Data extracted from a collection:
################

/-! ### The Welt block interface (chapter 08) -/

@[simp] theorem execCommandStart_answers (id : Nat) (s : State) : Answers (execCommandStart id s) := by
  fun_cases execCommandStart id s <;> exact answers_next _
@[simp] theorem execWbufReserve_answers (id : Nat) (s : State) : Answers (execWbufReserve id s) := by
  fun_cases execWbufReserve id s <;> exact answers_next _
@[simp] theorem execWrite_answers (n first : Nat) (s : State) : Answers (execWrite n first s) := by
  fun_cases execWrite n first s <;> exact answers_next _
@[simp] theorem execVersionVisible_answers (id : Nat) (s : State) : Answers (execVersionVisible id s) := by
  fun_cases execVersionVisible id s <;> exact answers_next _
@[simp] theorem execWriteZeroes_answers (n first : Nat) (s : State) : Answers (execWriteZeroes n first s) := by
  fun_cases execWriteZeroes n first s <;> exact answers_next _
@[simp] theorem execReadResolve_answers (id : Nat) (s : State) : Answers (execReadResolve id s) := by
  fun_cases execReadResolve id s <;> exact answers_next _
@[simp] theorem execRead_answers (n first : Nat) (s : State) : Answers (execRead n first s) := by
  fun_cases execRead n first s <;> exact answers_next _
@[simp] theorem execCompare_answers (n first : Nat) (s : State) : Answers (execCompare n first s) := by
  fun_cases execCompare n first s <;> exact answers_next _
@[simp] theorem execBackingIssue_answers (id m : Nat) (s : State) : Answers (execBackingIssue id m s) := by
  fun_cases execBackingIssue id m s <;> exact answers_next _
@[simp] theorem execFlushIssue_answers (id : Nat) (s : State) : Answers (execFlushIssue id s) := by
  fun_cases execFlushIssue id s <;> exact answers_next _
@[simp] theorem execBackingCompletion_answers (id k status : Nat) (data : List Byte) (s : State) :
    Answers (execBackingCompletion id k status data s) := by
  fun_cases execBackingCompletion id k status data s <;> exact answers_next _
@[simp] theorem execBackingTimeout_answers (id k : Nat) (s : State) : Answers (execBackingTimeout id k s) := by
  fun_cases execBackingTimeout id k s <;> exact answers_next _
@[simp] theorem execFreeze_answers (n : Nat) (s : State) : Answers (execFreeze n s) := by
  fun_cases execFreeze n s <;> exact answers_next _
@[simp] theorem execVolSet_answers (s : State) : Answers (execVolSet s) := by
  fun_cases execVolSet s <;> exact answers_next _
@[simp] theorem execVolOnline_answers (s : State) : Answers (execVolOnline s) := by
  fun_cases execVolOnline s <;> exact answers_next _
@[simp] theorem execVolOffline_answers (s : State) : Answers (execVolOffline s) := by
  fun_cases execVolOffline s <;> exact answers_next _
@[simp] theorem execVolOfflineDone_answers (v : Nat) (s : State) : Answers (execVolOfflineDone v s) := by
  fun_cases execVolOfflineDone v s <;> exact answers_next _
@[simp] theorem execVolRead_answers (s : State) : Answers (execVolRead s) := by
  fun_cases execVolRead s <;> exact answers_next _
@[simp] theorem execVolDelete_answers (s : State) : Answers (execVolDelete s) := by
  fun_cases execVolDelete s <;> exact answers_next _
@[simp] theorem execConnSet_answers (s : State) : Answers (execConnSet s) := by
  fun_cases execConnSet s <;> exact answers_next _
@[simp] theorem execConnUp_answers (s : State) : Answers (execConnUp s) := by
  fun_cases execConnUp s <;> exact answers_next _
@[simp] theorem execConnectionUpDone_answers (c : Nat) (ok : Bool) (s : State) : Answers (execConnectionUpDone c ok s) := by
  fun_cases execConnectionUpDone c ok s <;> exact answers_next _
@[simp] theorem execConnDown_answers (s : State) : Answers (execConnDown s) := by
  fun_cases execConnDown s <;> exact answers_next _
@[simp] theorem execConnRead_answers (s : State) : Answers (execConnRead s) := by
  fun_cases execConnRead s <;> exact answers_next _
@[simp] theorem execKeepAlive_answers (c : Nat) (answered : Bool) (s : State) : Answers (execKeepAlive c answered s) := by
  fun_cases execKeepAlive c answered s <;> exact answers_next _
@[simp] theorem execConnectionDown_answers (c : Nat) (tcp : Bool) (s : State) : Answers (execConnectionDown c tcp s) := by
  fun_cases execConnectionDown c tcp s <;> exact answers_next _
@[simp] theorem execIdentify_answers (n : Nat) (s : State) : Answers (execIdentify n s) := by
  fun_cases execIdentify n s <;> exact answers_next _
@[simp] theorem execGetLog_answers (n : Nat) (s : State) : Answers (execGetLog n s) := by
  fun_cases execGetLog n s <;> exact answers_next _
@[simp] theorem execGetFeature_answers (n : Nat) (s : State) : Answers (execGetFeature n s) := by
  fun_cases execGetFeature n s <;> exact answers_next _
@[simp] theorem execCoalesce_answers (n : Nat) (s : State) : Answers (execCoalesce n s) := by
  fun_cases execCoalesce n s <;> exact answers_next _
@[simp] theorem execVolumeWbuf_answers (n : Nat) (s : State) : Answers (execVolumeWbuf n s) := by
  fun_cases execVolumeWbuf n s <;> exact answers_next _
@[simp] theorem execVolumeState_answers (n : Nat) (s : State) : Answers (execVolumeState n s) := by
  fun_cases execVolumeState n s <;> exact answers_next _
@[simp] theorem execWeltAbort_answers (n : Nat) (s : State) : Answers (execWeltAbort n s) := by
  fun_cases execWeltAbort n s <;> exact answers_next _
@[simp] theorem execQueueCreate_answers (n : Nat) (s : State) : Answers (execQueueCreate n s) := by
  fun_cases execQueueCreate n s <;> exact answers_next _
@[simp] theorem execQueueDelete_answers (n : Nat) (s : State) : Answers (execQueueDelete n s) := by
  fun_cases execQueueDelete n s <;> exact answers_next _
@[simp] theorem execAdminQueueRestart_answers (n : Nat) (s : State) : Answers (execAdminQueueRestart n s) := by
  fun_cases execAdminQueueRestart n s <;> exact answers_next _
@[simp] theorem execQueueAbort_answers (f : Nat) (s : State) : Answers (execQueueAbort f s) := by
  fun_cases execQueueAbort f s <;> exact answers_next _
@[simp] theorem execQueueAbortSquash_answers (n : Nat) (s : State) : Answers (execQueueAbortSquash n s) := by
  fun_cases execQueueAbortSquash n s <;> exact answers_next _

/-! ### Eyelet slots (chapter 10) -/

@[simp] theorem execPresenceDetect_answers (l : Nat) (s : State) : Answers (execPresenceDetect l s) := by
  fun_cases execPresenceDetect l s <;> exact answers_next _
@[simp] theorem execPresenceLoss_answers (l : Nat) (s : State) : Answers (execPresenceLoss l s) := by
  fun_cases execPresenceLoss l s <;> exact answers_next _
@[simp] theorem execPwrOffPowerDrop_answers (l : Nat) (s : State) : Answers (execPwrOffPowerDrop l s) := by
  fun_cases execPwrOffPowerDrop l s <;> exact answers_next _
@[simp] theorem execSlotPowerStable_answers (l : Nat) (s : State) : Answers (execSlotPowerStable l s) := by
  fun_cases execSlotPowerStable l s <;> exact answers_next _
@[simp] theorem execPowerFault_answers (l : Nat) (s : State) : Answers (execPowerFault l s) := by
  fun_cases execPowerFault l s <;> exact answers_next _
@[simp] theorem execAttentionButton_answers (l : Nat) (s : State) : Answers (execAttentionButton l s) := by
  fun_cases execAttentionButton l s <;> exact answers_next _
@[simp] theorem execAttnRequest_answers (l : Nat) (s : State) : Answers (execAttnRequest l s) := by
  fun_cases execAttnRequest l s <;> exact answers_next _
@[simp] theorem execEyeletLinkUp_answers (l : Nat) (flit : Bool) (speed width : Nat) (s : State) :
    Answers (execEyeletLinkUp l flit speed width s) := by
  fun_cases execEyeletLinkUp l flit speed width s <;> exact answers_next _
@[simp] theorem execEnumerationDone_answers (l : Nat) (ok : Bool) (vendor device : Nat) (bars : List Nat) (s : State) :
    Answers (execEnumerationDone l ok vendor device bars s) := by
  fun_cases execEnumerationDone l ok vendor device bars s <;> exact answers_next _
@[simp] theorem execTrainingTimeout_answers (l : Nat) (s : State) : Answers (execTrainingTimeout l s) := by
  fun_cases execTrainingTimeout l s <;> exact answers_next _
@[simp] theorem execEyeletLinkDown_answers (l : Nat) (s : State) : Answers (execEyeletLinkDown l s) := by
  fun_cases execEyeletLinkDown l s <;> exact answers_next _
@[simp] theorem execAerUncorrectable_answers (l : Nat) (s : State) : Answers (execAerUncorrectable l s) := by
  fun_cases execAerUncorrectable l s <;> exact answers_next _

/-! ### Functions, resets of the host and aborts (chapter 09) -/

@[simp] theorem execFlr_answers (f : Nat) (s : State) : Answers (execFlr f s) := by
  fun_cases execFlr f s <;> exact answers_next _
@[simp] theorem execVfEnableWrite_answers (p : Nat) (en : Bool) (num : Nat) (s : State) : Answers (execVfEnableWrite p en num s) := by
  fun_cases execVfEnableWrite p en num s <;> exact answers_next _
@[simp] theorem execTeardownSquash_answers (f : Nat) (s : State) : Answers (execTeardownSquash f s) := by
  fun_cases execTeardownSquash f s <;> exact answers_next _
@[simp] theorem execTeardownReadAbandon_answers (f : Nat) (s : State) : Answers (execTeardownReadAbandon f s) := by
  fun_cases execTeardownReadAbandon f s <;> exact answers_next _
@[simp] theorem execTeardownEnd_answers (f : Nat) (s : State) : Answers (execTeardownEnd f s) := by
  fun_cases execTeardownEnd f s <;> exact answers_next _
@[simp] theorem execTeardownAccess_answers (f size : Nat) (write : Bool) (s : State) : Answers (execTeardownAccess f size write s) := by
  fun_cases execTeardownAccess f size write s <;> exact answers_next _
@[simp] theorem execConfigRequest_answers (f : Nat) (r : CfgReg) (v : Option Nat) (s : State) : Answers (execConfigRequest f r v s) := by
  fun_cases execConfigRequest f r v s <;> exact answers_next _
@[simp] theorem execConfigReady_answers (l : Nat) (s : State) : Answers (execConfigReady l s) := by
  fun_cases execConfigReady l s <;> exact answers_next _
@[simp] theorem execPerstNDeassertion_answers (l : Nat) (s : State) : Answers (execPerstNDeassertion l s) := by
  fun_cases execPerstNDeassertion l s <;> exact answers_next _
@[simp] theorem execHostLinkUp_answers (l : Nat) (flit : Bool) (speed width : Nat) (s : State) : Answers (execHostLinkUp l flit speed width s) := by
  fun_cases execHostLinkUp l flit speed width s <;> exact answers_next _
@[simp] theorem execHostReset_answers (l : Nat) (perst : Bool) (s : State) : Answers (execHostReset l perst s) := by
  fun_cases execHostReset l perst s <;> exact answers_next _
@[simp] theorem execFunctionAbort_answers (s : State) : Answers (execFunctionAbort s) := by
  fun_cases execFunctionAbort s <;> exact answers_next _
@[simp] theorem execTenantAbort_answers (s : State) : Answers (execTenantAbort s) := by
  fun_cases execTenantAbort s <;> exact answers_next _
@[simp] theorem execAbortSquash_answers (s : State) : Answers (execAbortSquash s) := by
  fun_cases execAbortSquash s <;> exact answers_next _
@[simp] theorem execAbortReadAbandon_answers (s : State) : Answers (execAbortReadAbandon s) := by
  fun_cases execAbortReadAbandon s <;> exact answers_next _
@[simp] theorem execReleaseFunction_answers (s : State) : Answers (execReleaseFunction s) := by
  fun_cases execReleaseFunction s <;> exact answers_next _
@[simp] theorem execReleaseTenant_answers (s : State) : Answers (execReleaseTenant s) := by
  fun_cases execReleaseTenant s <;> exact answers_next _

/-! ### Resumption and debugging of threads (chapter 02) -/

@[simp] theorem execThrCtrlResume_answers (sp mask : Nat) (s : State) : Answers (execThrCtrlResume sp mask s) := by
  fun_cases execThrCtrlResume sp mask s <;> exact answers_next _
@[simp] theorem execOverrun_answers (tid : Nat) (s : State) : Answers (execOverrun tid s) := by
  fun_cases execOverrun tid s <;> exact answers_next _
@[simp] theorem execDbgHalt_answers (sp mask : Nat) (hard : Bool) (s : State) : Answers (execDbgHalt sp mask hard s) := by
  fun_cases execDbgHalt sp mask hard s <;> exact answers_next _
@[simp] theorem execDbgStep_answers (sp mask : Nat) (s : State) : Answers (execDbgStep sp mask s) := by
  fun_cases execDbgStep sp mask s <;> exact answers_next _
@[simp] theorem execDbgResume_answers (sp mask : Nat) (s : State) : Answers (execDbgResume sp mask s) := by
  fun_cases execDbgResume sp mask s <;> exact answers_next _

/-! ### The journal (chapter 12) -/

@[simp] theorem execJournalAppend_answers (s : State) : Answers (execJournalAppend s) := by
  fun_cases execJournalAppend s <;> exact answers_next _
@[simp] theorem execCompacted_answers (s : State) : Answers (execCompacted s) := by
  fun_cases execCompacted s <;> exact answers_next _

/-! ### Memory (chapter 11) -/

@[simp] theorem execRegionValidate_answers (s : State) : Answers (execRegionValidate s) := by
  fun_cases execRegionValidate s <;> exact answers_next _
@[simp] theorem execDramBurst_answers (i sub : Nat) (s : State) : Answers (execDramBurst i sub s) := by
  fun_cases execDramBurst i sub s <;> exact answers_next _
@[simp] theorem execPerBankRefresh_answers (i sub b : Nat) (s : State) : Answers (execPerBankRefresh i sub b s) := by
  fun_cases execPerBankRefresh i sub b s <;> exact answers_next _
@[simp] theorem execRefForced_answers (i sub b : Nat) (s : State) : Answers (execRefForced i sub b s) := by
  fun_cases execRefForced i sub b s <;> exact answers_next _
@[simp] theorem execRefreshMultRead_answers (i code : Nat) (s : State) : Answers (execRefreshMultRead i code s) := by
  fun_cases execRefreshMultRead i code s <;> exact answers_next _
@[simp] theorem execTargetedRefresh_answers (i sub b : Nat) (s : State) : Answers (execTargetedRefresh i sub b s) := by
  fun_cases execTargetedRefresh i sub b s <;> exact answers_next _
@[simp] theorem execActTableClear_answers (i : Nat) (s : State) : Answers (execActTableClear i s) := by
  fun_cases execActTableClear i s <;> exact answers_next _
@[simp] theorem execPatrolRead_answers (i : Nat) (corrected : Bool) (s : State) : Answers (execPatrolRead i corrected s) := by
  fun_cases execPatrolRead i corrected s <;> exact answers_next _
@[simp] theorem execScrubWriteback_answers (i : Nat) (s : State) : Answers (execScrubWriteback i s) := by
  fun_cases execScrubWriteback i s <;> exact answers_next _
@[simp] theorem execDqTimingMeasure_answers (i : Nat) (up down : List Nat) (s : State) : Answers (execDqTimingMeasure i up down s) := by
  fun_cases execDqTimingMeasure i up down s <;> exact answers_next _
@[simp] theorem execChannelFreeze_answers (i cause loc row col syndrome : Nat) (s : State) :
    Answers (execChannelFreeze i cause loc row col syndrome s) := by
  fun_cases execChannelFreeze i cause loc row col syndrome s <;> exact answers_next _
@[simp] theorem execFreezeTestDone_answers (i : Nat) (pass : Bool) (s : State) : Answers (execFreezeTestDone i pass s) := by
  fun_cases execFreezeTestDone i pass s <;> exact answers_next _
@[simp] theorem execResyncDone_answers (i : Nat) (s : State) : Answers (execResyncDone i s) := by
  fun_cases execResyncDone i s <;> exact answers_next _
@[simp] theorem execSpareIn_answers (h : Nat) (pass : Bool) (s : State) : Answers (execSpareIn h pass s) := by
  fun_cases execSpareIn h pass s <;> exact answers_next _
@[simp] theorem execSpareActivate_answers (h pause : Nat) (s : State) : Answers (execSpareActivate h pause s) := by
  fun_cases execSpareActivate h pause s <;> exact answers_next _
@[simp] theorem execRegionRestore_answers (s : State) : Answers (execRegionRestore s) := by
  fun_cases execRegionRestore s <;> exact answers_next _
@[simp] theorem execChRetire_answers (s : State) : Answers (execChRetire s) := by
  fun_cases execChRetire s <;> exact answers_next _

################

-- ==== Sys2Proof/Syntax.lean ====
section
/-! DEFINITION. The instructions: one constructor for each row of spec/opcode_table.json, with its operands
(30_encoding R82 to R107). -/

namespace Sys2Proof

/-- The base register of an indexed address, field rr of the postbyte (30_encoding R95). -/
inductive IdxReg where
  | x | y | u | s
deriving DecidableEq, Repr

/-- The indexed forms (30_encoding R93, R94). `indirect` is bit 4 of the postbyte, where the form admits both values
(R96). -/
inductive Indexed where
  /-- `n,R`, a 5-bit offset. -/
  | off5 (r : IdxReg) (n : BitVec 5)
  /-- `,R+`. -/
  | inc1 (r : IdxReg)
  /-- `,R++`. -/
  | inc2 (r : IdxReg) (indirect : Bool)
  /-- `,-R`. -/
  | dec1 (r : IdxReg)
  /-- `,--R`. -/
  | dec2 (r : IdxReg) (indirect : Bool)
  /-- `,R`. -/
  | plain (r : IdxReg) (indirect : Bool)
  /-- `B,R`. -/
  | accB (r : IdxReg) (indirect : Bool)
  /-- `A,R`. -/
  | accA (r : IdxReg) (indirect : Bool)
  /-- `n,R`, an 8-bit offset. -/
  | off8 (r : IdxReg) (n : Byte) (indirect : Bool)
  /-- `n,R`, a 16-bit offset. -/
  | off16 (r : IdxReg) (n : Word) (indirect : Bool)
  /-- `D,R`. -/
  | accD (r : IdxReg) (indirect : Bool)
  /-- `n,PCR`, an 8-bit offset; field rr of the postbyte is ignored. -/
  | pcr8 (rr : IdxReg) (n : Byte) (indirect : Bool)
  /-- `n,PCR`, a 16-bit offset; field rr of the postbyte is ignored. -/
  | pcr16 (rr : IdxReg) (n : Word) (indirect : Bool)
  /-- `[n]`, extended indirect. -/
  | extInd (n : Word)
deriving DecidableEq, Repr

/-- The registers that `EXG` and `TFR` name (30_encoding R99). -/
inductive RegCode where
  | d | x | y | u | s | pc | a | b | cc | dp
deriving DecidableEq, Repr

################

▶ _Your goal_
After locating the line holding "(execSlotPowerStable l s) := by" above, output exactly that line and every line after it through the line holding "theorem execEnumerationDone_answers (l". Include nothing else.

▶ _Expected answer_
@[simp] theorem execSlotPowerStable_answers (l : Nat) (s : State) : Answers (execSlotPowerStable l s) := by
  fun_cases execSlotPowerStable l s <;> exact answers_next _
@[simp] theorem execPowerFault_answers (l : Nat) (s : State) : Answers (execPowerFault l s) := by
  fun_cases execPowerFault l s <;> exact answers_next _
@[simp] theorem execAttentionButton_answers (l : Nat) (s : State) : Answers (execAttentionButton l s) := by
  fun_cases execAttentionButton l s <;> exact answers_next _
@[simp] theorem execAttnRequest_answers (l : Nat) (s : State) : Answers (execAttnRequest l s) := by
  fun_cases execAttnRequest l s <;> exact answers_next _
@[simp] theorem execEyeletLinkUp_answers (l : Nat) (flit : Bool) (speed width : Nat) (s : State) :
    Answers (execEyeletLinkUp l flit speed width s) := by
  fun_cases execEyeletLinkUp l flit speed width s <;> exact answers_next _
@[simp] theorem execEnumerationDone_answers (l : Nat) (ok : Bool) (vendor device : Nat) (bars : List Nat) (s : State) :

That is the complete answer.